[GIVEN ENTRIES Boundary: Start]
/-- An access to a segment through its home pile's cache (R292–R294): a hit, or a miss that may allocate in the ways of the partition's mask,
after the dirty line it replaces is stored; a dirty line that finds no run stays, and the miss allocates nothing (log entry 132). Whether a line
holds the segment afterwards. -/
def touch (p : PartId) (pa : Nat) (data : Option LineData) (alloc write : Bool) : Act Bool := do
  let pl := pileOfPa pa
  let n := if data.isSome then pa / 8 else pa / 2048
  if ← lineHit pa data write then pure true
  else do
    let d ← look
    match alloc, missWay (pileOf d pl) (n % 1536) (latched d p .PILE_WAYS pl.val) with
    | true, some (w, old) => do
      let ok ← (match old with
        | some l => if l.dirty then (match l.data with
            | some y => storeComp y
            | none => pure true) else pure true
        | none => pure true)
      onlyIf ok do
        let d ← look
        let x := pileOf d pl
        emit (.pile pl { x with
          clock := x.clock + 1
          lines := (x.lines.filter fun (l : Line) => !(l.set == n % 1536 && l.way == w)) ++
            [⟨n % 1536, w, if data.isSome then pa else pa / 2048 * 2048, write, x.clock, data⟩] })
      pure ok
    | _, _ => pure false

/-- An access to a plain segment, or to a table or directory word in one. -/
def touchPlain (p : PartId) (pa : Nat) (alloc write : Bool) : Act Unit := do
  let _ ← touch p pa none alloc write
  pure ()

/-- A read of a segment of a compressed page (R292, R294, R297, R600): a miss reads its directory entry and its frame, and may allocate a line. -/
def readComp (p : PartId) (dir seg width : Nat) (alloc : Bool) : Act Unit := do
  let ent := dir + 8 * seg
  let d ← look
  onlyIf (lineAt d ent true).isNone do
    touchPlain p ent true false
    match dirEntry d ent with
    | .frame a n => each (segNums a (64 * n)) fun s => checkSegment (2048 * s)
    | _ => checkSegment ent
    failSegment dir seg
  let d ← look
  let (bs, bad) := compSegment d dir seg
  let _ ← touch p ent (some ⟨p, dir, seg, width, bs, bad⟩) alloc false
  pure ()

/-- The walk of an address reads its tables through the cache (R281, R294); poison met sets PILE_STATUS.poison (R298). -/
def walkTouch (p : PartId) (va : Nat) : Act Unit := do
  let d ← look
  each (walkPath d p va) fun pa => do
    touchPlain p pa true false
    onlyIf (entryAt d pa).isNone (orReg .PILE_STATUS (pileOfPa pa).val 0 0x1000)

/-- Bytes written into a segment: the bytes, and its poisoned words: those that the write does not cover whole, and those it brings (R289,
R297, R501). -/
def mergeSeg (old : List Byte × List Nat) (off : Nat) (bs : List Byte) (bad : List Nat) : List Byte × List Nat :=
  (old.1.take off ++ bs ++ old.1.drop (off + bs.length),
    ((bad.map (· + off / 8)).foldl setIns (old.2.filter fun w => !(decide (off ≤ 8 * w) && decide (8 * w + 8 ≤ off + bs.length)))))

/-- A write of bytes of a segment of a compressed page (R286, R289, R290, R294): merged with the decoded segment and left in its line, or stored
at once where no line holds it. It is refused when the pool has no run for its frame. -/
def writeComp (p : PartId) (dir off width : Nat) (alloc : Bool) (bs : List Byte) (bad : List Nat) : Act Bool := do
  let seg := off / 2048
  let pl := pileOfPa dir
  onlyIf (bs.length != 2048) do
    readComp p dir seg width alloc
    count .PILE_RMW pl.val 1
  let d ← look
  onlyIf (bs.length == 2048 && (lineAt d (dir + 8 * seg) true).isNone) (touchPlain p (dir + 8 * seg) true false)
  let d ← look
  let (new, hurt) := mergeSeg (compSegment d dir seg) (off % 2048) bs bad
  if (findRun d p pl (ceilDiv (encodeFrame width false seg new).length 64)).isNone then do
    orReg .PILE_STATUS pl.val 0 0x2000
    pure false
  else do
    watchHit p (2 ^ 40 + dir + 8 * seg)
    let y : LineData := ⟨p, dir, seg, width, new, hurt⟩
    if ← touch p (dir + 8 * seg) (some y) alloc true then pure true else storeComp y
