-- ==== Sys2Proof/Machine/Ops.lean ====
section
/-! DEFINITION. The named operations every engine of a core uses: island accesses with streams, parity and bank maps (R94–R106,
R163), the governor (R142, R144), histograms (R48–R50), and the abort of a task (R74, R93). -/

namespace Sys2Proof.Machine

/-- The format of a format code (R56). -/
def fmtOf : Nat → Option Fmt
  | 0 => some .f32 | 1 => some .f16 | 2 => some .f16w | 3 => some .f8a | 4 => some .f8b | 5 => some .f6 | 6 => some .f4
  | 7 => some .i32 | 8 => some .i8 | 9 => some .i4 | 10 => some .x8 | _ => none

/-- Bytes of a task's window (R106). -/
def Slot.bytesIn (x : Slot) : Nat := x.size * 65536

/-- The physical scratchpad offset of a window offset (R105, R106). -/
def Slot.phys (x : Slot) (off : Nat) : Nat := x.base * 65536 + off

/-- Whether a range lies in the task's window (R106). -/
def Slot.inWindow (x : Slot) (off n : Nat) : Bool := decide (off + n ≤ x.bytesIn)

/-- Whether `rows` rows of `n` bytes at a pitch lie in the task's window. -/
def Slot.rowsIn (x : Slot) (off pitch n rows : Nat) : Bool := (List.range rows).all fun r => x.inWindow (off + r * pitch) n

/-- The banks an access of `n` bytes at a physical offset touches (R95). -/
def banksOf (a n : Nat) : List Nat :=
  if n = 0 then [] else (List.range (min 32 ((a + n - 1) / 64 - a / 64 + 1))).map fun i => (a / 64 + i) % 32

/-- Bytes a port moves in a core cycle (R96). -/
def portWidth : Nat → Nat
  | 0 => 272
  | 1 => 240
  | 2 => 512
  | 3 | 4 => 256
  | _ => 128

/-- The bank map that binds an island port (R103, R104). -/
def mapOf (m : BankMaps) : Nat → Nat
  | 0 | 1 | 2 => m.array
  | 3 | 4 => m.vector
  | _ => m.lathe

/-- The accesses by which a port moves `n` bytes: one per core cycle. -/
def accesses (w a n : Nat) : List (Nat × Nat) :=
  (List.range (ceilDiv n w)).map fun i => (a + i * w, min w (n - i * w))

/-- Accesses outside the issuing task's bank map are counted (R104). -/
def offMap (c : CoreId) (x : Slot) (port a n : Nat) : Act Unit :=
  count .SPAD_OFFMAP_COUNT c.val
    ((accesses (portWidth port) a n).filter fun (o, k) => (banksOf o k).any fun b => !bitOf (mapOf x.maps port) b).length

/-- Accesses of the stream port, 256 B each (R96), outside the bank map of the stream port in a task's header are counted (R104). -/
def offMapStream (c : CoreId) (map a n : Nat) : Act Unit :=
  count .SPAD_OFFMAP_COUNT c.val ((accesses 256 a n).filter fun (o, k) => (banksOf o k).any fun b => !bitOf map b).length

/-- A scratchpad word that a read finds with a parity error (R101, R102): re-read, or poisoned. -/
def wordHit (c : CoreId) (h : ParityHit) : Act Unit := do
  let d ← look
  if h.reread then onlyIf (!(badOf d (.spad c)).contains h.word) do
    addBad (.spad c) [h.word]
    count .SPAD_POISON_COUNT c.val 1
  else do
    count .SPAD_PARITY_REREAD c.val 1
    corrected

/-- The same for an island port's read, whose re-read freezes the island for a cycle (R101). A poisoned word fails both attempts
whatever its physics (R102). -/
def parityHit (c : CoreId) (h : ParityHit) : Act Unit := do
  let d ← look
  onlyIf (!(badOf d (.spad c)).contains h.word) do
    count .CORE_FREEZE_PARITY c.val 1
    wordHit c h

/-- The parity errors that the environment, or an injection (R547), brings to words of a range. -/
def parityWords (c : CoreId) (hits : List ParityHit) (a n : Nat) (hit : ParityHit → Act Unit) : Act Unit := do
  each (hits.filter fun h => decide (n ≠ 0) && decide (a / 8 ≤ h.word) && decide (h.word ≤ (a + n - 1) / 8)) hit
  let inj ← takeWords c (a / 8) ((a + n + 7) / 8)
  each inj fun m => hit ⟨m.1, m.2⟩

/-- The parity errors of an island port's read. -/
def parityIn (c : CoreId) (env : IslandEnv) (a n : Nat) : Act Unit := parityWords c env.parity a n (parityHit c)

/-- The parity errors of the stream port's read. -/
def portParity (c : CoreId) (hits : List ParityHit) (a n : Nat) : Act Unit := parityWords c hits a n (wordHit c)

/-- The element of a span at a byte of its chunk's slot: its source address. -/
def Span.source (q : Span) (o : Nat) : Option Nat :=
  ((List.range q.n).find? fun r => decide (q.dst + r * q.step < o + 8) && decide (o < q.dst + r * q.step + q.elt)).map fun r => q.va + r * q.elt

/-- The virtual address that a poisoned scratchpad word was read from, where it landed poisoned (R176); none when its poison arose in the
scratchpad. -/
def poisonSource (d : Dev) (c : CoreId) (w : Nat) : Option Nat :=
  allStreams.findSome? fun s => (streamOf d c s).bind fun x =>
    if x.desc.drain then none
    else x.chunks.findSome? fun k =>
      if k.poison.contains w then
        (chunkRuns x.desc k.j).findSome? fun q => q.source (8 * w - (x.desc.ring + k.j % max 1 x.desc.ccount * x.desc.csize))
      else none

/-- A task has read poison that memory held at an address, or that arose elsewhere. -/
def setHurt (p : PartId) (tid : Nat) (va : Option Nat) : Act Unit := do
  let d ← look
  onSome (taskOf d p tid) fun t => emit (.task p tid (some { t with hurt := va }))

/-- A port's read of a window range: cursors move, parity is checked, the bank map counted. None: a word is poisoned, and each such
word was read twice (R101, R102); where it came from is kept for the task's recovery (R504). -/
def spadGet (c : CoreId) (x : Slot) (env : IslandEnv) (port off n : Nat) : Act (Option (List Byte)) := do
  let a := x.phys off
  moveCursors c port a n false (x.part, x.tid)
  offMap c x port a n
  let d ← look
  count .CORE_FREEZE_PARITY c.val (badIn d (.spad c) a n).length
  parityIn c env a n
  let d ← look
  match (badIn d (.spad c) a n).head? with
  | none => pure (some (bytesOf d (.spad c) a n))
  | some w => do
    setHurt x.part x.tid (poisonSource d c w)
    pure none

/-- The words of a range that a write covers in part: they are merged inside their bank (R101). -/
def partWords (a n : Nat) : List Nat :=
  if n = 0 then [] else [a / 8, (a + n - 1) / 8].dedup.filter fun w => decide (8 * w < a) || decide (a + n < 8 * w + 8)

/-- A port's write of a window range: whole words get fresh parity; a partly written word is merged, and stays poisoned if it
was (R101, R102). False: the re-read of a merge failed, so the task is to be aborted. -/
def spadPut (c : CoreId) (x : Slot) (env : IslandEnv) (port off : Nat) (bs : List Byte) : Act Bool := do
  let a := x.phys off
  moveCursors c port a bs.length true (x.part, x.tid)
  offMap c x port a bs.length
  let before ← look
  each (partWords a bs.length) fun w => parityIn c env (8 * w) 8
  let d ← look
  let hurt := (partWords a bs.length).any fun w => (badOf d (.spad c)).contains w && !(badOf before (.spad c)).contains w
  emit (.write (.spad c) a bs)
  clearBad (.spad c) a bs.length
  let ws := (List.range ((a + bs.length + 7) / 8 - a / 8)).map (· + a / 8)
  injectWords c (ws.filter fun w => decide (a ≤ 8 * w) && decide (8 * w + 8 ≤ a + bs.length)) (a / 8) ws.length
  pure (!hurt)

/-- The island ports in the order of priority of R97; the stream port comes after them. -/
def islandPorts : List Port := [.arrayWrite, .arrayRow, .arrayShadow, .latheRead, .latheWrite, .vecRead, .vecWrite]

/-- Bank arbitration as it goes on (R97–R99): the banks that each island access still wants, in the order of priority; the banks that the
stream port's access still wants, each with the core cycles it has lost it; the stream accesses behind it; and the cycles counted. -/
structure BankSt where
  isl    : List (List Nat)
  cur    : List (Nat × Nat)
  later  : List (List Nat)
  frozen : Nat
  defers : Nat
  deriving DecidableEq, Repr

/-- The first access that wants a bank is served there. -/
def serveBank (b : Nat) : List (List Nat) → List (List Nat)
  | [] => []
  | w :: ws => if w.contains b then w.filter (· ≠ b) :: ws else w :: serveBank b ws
[GIVEN ENTRIES Boundary: End]
• PROBLEM DESCRIPTION: Copy out each line of the data above, exactly, if it lies between the line holding "moveCursors c port a bs.length" and the line holding "banks that the", inclusive; copy no other line.

• ANSWER TO THE EXERCISE:
  moveCursors c port a bs.length true (x.part, x.tid)
  offMap c x port a bs.length
  let before ← look
  each (partWords a bs.length) fun w => parityIn c env (8 * w) 8
  let d ← look
  let hurt := (partWords a bs.length).any fun w => (badOf d (.spad c)).contains w && !(badOf before (.spad c)).contains w
  emit (.write (.spad c) a bs)
  clearBad (.spad c) a bs.length
  let ws := (List.range ((a + bs.length + 7) / 8 - a / 8)).map (· + a / 8)
  injectWords c (ws.filter fun w => decide (a ≤ 8 * w) && decide (8 * w + 8 ≤ a + bs.length)) (a / 8) ws.length
  pure (!hurt)

/-- The island ports in the order of priority of R97; the stream port comes after them. -/
def islandPorts : List Port := [.arrayWrite, .arrayRow, .arrayShadow, .latheRead, .latheWrite, .vecRead, .vecWrite]

/-- Bank arbitration as it goes on (R97–R99): the banks that each island access still wants, in the order of priority; the banks that the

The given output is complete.